Wherever a line holds the word "error", copy that line from the data.

↓↓↓

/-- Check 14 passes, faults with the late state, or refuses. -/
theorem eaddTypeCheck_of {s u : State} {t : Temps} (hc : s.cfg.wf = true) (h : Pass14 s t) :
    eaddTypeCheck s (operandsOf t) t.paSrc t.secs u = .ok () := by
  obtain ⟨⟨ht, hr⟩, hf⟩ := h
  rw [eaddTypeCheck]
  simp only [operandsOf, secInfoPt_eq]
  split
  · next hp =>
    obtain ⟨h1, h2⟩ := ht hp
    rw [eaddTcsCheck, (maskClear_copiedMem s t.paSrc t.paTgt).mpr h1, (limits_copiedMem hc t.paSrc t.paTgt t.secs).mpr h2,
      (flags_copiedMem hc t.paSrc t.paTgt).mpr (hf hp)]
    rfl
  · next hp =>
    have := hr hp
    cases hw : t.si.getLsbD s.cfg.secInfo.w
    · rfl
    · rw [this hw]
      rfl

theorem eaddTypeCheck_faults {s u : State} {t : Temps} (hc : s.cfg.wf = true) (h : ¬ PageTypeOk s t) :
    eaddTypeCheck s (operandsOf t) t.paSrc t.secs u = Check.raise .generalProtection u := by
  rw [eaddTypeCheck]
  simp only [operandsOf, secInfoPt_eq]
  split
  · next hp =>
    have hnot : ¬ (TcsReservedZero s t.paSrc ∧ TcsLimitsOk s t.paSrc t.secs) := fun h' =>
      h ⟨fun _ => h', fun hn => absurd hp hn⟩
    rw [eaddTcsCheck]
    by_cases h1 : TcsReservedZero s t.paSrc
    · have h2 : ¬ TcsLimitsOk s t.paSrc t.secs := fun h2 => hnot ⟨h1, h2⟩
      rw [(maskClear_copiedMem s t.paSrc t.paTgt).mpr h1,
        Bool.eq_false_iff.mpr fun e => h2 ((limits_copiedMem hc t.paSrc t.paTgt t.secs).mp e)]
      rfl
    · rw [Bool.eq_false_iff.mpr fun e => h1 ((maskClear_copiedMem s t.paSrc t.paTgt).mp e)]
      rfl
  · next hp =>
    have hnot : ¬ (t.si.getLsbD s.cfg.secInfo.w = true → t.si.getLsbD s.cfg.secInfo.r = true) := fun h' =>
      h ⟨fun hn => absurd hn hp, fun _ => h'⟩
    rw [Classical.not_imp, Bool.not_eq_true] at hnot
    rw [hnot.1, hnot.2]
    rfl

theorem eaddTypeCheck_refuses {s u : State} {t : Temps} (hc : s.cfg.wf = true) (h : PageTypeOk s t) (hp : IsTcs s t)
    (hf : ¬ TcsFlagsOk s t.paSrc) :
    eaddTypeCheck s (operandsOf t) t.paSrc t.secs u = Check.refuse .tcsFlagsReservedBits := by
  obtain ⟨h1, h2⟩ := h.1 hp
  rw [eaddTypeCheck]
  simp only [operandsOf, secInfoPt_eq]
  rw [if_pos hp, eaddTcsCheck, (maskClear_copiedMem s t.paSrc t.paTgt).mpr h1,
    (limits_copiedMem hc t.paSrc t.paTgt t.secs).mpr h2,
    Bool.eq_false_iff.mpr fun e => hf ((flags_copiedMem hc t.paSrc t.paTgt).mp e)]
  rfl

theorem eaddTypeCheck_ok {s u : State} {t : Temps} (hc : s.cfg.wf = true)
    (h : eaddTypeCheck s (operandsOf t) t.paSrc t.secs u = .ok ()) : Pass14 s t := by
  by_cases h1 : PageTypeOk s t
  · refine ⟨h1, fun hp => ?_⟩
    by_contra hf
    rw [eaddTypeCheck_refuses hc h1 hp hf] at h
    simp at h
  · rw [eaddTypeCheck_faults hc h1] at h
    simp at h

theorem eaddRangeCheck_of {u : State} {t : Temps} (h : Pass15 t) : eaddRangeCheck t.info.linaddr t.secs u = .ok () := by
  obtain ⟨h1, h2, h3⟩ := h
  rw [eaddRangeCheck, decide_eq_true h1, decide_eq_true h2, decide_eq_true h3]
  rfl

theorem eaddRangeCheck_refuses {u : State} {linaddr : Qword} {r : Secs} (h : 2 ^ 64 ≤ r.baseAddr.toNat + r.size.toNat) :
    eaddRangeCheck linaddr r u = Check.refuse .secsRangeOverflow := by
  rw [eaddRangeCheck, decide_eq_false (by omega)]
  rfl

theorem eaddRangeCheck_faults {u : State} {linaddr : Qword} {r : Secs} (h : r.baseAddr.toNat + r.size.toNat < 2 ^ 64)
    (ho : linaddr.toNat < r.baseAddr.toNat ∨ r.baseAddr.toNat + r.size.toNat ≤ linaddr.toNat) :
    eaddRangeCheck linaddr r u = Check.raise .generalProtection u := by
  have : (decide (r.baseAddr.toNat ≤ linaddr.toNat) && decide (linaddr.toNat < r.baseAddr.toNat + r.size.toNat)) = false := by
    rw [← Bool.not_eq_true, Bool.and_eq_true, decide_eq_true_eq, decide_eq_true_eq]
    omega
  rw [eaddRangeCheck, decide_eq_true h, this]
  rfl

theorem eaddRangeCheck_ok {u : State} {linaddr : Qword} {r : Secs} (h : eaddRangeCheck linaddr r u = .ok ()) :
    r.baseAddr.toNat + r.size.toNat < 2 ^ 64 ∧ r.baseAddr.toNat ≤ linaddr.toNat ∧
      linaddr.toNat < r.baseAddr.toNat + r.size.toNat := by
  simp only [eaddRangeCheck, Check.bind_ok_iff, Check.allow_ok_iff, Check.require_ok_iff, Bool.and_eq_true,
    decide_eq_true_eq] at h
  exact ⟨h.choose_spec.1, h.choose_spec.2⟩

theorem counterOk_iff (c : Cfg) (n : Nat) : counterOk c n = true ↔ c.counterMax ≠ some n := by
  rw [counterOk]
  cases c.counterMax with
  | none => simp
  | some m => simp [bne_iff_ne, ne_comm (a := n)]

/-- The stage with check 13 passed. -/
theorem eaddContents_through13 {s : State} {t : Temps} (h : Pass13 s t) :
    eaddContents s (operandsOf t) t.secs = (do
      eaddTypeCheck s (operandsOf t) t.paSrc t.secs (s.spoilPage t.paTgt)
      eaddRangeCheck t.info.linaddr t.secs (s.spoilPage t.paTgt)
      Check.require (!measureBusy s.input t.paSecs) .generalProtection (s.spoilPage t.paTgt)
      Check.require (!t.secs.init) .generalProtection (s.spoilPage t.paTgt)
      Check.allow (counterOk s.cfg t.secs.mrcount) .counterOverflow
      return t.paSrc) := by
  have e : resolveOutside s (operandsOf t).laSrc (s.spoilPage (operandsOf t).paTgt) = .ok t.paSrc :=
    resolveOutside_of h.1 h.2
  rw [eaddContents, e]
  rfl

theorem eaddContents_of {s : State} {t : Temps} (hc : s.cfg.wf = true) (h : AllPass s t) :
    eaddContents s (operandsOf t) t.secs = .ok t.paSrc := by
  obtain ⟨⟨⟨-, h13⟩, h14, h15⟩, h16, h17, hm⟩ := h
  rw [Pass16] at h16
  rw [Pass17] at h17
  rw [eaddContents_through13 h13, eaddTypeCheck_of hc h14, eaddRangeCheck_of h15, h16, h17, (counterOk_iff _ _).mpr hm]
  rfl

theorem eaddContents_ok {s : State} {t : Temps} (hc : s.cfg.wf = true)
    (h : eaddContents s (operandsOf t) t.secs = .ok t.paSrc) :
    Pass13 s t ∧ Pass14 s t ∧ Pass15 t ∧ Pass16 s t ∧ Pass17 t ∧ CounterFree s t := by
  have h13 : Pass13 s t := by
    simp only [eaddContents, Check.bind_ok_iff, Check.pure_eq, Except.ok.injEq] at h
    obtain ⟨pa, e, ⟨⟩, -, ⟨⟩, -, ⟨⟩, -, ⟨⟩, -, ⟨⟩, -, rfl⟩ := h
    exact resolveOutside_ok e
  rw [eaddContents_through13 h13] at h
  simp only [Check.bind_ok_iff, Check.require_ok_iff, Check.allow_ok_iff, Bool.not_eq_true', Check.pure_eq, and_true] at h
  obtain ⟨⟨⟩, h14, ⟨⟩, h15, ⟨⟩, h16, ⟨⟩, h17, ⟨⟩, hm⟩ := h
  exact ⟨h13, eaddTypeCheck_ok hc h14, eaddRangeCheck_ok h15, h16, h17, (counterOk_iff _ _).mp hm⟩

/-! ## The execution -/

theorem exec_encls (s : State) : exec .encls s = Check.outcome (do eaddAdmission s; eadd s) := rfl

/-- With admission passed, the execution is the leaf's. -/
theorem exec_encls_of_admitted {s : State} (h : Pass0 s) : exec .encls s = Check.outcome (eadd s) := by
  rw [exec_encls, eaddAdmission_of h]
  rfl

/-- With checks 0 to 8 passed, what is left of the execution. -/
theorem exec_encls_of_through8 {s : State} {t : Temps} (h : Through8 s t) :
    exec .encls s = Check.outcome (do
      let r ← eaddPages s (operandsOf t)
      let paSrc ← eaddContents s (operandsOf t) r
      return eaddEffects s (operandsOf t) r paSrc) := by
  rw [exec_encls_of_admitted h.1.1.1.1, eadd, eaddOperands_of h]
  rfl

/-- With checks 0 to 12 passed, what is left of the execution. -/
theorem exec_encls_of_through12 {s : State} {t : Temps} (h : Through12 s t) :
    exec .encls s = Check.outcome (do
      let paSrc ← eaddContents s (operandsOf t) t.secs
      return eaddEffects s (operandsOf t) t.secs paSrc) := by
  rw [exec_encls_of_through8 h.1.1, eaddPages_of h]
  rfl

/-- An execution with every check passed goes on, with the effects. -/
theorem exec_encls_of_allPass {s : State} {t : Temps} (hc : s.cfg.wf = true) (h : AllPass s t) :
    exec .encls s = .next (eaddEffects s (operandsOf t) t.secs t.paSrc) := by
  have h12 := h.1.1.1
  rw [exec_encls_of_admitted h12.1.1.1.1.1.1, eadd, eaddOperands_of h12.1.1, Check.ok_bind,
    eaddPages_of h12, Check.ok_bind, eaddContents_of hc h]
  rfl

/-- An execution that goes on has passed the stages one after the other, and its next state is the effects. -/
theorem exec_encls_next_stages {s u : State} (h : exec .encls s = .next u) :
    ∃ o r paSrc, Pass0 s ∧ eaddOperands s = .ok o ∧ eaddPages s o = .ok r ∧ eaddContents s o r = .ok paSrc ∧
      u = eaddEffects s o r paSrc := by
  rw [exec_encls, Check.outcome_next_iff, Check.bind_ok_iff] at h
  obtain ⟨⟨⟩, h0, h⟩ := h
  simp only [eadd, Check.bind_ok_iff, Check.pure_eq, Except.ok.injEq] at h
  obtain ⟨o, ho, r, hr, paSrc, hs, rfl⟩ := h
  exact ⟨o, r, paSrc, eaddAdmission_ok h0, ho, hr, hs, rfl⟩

↑↑↑
↓↓↓

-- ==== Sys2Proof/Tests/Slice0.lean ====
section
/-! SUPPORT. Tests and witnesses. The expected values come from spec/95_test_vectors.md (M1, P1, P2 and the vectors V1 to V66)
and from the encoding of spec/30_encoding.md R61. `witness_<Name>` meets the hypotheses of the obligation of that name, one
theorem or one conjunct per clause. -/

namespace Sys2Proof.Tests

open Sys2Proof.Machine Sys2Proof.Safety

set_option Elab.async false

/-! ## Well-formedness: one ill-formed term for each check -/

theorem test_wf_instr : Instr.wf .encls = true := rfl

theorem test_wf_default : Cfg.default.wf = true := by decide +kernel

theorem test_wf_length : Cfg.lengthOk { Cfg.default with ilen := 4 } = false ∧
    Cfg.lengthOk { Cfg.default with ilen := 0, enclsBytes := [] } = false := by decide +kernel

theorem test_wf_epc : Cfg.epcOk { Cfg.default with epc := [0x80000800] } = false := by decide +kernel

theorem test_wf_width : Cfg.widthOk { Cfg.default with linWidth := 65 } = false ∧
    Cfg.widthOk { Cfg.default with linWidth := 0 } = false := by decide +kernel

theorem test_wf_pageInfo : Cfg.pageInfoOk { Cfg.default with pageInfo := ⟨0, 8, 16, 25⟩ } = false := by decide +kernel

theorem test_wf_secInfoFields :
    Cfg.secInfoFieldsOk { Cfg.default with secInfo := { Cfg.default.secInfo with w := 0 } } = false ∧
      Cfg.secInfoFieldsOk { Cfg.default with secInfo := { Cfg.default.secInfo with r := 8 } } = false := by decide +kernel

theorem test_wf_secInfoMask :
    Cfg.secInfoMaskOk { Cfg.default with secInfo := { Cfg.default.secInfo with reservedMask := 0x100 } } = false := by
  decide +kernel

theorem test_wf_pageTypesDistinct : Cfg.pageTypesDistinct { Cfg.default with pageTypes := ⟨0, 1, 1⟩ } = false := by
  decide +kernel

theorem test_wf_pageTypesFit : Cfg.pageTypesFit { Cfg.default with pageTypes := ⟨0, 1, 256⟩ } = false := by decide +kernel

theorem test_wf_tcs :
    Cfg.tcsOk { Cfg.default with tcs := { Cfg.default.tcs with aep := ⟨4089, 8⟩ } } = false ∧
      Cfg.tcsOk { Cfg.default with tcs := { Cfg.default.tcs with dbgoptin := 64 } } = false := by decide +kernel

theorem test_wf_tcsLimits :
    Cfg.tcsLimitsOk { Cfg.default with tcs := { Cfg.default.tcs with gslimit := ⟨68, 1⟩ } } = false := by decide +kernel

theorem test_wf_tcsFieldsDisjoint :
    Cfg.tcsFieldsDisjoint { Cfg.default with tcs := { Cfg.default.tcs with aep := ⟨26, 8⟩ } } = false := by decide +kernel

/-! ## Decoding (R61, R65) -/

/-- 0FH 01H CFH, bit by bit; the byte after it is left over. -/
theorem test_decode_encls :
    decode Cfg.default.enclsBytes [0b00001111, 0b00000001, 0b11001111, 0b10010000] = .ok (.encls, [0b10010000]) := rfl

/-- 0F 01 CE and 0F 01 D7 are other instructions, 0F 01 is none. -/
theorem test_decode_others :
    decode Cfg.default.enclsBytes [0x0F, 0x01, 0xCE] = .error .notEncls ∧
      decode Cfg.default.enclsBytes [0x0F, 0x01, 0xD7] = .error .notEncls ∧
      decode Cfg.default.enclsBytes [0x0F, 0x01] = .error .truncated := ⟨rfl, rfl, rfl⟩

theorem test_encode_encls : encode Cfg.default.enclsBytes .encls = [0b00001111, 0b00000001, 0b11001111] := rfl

↑↑↑
↓↓↓

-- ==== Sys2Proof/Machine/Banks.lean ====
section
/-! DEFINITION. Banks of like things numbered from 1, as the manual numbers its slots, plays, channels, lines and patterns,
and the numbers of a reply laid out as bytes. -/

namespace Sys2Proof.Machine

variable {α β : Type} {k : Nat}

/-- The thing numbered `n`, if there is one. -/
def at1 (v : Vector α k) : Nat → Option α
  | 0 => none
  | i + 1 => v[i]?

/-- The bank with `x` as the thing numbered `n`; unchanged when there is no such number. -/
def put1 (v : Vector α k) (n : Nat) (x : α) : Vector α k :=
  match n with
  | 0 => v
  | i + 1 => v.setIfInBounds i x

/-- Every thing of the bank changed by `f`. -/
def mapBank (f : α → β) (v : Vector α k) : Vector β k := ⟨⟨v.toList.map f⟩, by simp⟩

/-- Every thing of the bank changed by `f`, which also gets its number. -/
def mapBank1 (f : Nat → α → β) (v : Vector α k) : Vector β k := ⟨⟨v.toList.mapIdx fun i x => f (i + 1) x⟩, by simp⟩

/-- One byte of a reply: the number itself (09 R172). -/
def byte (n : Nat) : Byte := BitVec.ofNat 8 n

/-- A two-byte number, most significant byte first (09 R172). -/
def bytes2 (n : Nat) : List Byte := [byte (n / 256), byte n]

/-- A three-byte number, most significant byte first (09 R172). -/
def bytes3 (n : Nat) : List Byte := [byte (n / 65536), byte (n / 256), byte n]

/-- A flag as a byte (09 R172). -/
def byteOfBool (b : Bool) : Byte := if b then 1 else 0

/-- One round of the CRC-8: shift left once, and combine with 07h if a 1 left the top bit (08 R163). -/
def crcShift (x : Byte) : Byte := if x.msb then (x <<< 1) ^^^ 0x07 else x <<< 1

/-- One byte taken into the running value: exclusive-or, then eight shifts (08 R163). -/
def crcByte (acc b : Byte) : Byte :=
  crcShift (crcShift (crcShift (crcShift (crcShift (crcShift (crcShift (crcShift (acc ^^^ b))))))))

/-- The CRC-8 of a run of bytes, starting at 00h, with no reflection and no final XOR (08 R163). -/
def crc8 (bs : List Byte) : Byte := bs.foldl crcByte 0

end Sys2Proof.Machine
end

↑↑↑

SOLUTION TO THIS EXERCISE:
    decode Cfg.default.enclsBytes [0x0F, 0x01, 0xCE] = .error .notEncls ∧
      decode Cfg.default.enclsBytes [0x0F, 0x01, 0xD7] = .error .notEncls ∧
      decode Cfg.default.enclsBytes [0x0F, 0x01] = .error .truncated := ⟨rfl, rfl, rfl⟩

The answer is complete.